The best data warehouse is a lakehouse
Databricks SQL is built on the lakehouse architecture. We pioneered this approach in early 2020 and launched Databricks SQL (DBSQL) as part of the Databricks Data Intelligence Platform. We predicted that standalone, separate data warehouses would become legacy systems due to their high costs and proprietary nature, and today we see strong evidence this is true: the MIT Technology Insights report shows 74% of enterprises have already adopted the lakehouse architecture. The many lakehouse-based data platforms available for these enterprises were recently reviewed in the Forrester Wave for Data Lakehouses, which recognized Databricks as a Leader with the highest scores in both current offering and strategy categories in comparison to all others!

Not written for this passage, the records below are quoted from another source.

-- ==== Sys2Proof/Decode.lean ====
section
/-! DEFINITION. The encodings of 30_encoding.md: byte order helpers (00_scope.md R10, 20_memory.md R64), the decoder (total,
rejecting by name), and after it the encoder, each written from the spec's tables. -/

namespace Sys2Proof

/-! ## Byte order -/

/-- `be32` of 00_scope.md R10: four bytes, the first most significant. -/
def be32 (b0 b1 b2 b3 : Byte) : Word :=
  BitVec.ofNat 32 (b0.toNat * 2 ^ 24 + b1.toNat * 2 ^ 16 + b2.toNat * 2 ^ 8 + b3.toNat)

/-- `be32_bytes` of 00_scope.md R10: bits 31:24 first. -/
def be32Bytes (v : Word) : List Byte :=
  [v.extractLsb' 24 8, v.extractLsb' 16 8, v.extractLsb' 8 8, v.extractLsb' 0 8]

/-- The four bytes at the head of a byte string, read big-endian (20_memory.md R64), and what follows them. -/
def takeWord : List Byte → Option (Word × List Byte)
  | b0 :: b1 :: b2 :: b3 :: rest => some (be32 b0 b1 b2 b3, rest)
  | _ => none

/-- The first `n` bytes of a byte string and what follows them, where there are that many. -/
def takeBytes (n : Nat) (bs : List Byte) : Option (List Byte × List Byte) :=
  if bs.length < n then none else some (bs.take n, bs.drop n)

/-! ## Constants of the formats (00_scope.md R6) -/

/-- `PNG_SIG` (00_scope.md R6, 30_encoding.md R83). -/
def pngSignature : List Byte := [137, 80, 78, 71, 13, 10, 26, 10]

/-- `TAG_IHDR` (00_scope.md R6). -/
def tagIhdr : Word := 0x49484452
/-- `TAG_SRGB` (00_scope.md R6). -/
def tagSrgb : Word := 0x73524742
/-- `TAG_IDAT` (00_scope.md R6). -/
def tagIdat : Word := 0x49444154
/-- `TAG_IEND` (00_scope.md R6). -/
def tagIend : Word := 0x49454E44

/-! ## Decoding -/

/-- Why a decoder refuses. -/
inductive DecodeError where
  /-- Bits 31:16 of the command word are not 0 (30_encoding.md R82). -/
  | reservedBits
  /-- Bits 7:0 are none of the eleven opcodes (R82). -/
  | unassignedOpcode
  /-- Bits 15:8 are not 0 on a command other than `CRC_BYTE` (R82). -/
  | strayImmediate
  /-- The first eight bytes are not `PNG_SIG` (R83). -/
  | wrongSignature
  /-- The byte string ends inside the record (R84, R86). -/
  | truncatedRecord
  deriving DecidableEq, Repr

/-- The ten commands without an immediate, by opcode (30_encoding.md R81). -/
def fixedCommand (op : Byte) : Option Instr :=
  match op.toNat with
  | 0x00 => some .nop
  | 0x01 => some .sreset
  | 0x10 => some .crcInit
  | 0x12 => some .crcBuf
  | 0x13 => some .crcSum
  | 0x20 => some .pngOpen
  | 0x21 => some .pngNext
  | 0x22 => some .pngIhdr
  | 0x23 => some .pngPeek
  | 0x30 => some .pbEncode
  | _    => none

/-- The command a 32-bit word encodes (30_encoding.md R80 to R82): `op` in bits 7:0, `imm8` in bits 15:8, bits 31:16
reserved. -/
def decodeCommand (w : Word) : Except DecodeError Instr :=
  let op   : Byte := w.extractLsb' 0 8
  let imm8 : Byte := w.extractLsb' 8 8
  if w.extractLsb' 16 16 ≠ 0 then .error .reservedBits
  else if op = 0x11 then .ok (.crcByte imm8)
  else match fixedCommand op with
    | none   => .error .unassignedOpcode
    | some i => if imm8 = 0 then .ok i else .error .strayImmediate

/-- A PackBits-ICNS token at the head of a byte string (30_encoding.md R86). -/
def takeToken : List Byte → Option (Instr × List Byte)
  | [] => none
  | h :: rest =>
    if h.toNat ≤ 127 then (takeBytes (h.toNat + 1) rest).map fun (data, rest') => (.pbLit data, rest')
    else match rest with
      | []         => none
      | b :: rest' => some (.pbRun (h.toNat - 125) b, rest')

/-- A chunk record at the head of a byte string (30_encoding.md R84): length, tag, that many data bytes, crc. -/
def takeChunkRecord (bs : List Byte) : Option ((Word × List Byte × Word) × List Byte) :=
  (takeWord bs).bind fun (len, r0) =>
  (takeWord r0).bind fun (tag, r1) =>
  (takeBytes len.toNat r1).bind fun (data, r2) =>
  (takeWord r2).map fun (crc, r3) => ((tag, data, crc), r3)

/-- An IHDR body at the head of a byte string (30_encoding.md R85). -/
def takeIhdrBody (bs : List Byte) : Option (IhdrBody × List Byte) :=
  (takeWord bs).bind fun (width, r0) =>
  (takeWord r0).bind fun (height, r1) =>
  match r1 with
  | d :: c :: m :: f :: i :: rest => some (⟨width, height, d, c, m, f, i⟩, rest)
  | _ => none

/-- The decoder: the instruction of the given format at the head of a byte string, and the bytes after it. Total on any
bytes; a refusal says why. A command word stands as its four bytes, most significant first (log entry 10). -/
def decode (f : Format) (bs : List Byte) : Except DecodeError (Instr × List Byte) :=
  let orTruncated (r : Option (Instr × List Byte)) : Except DecodeError (Instr × List Byte) :=
    match r with
    | some x => .ok x
    | none   => .error .truncatedRecord
  match f with
  | .cw => match takeWord bs with
    | none           => .error .truncatedRecord
    | some (w, rest) => match decodeCommand w with
      | .ok i    => .ok (i, rest)
      | .error e => .error e
  | .pbToken  => orTruncated (takeToken bs)
  | .pngSig   => if bs.take 8 = pngSignature then .ok (.pngSig, bs.drop 8) else .error .wrongSignature
  | .pngChunk => orTruncated ((takeChunkRecord bs).map fun ((tag, data, crc), rest) => (.pngChunk tag data crc, rest))
  | .ihdrBody => orTruncated ((takeIhdrBody bs).map fun (h, rest) => (.pngIhdrBody h, rest))
  | .srgbBody => match bs with
    | []        => .error .truncatedRecord
    | i :: rest => .ok (.pngSrgbBody i, rest)

/-! ## Encoding -/

/-- The format an instruction is written in (the "format" of its row in spec/opcode_table.json). -/
def Instr.format : Instr → Format
  | .pbLit _ | .pbRun _ _ => .pbToken
  | .pngSig               => .pngSig
  | .pngChunk _ _ _       => .pngChunk
  | .pngIhdrBody _        => .ihdrBody
  | .pngSrgbBody _        => .srgbBody
  | .nop | .sreset | .crcInit | .crcByte _ | .crcBuf | .crcSum => .cw
  | .pngOpen | .pngNext | .pngIhdr | .pngPeek | .pbEncode => .cw

/-- The command word of a command, none for a record (30_encoding.md R81). -/
def encodeWord : Instr → Option Word
  | .nop       => some 0x00000000
  | .sreset    => some 0x00000001
  | .crcInit   => some 0x00000010
  | .crcByte b => some (BitVec.ofNat 32 (0x11 + b.toNat * 0x100))
  | .crcBuf    => some 0x00000012
  | .crcSum    => some 0x00000013
  | .pngOpen   => some 0x00000020
  | .pngNext   => some 0x00000021
  | .pngIhdr   => some 0x00000022
  | .pngPeek   => some 0x00000023
  | .pbEncode  => some 0x00000030
  | .pbLit _ | .pbRun _ _ | .pngSig | .pngChunk _ _ _ | .pngIhdrBody _ | .pngSrgbBody _ => none

/-- The bytes of a token (30_encoding.md R86): `literal_count - 1` and the literal bytes. -/
def literalBytes (data : List Byte) : List Byte := BitVec.ofNat 8 (data.length - 1) :: data

/-- The bytes of a run token (30_encoding.md R86): `count + 125` and the repeated byte. -/
def runBytes (count : Nat) (value : Byte) : List Byte := [BitVec.ofNat 8 (count + 125), value]

/-- The bytes of a chunk record (30_encoding.md R84). -/
def chunkBytes (tag : Word) (data : List Byte) (crc : Word) : List Byte :=
  be32Bytes (BitVec.ofNat 32 data.length) ++ be32Bytes tag ++ data ++ be32Bytes crc

/-- The bytes of an IHDR body (30_encoding.md R85). -/
def ihdrBytes (h : IhdrBody) : List Byte :=
  be32Bytes h.width ++ be32Bytes h.height ++ [h.depth, h.colorType, h.compr, h.filter, h.interlace]

/-- The bytes of a record; a command has none here, its word is `encodeWord`'s. -/
def recordBytes : Instr → List Byte
  | .pbLit data            => literalBytes data
  | .pbRun count value     => runBytes count value
  | .pngSig                => pngSignature
  | .pngChunk tag data crc => chunkBytes tag data crc
  | .pngIhdrBody h         => ihdrBytes h
  | .pngSrgbBody i         => [i]
  | .nop | .sreset | .crcInit | .crcByte _ | .crcBuf | .crcSum => []
  | .pngOpen | .pngNext | .pngIhdr | .pngPeek | .pbEncode => []

/-- The encoder: the bytes of an instruction, a command word as its four bytes, most significant first (log entry 10). -/
def encode (i : Instr) : List Byte :=
  match encodeWord i with
  | some w => be32Bytes w
  | none   => recordBytes i

/-! ## The host's words -/

/-- The `n` bytes of a number, most significant first: how spec/opcode_table.json writes a row of several bytes
("written here with stream byte 0 as the most significant byte"). -/
def bytesOf : Nat → Nat → List Byte
  | 0, _     => []
  | n + 1, w => BitVec.ofNat 8 (w / 2 ^ (8 * n)) :: bytesOf n w

/-- How many zero bytes stand after the table's bits of a chunk head in `decodeTableWord`, at most (log entry 10). -/
def operandPadding : Nat := 4096

/-- The instruction the decoder reads from an instruction whose bits are `w`, numbered as spec/opcode_table.json numbers
them, every bit above `nbits` zero. The width picks the format; of the two 64-bit formats the signature is tried first,
and an 8-bit row is read as a PackBits token (log entry 10). -/
def decodeTableWord (nbits w : Nat) : Option Instr :=
  let found (r : Except DecodeError (Instr × List Byte)) : Option Instr :=
    match r with
    | .ok (i, _) => some i
    | .error _   => none
  if 2 ^ nbits ≤ w then none
  else match nbits with
    | 32  => found (decode .cw (bytesOf 4 w))
    | 8   => found (decode .pbToken (bytesOf 1 w ++ List.replicate (w % 128 + 1) 0))
    | 64  =>
      match decode .pngSig (bytesOf 8 w) with
      | .ok (i, _) => some i
      | .error _   => found (decode .pngChunk (bytesOf 8 w ++ List.replicate (min (w / 2 ^ 32) operandPadding + 4) 0))
    | 104 => found (decode .ihdrBody (bytesOf 13 w))
    | _   => none

end Sys2Proof
end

In our conversations with customers, the lakehouse advantage comes from two things: the lower total cost and one unified platform for AI and BI. The lakehouse makes it possible to use one copy of the data, in an open format, for all your AI and BI workloads. That eliminates the data duplication and replication needed to keep data in sync between multiple platforms, dramatically lowering cost and simplifying the architecture.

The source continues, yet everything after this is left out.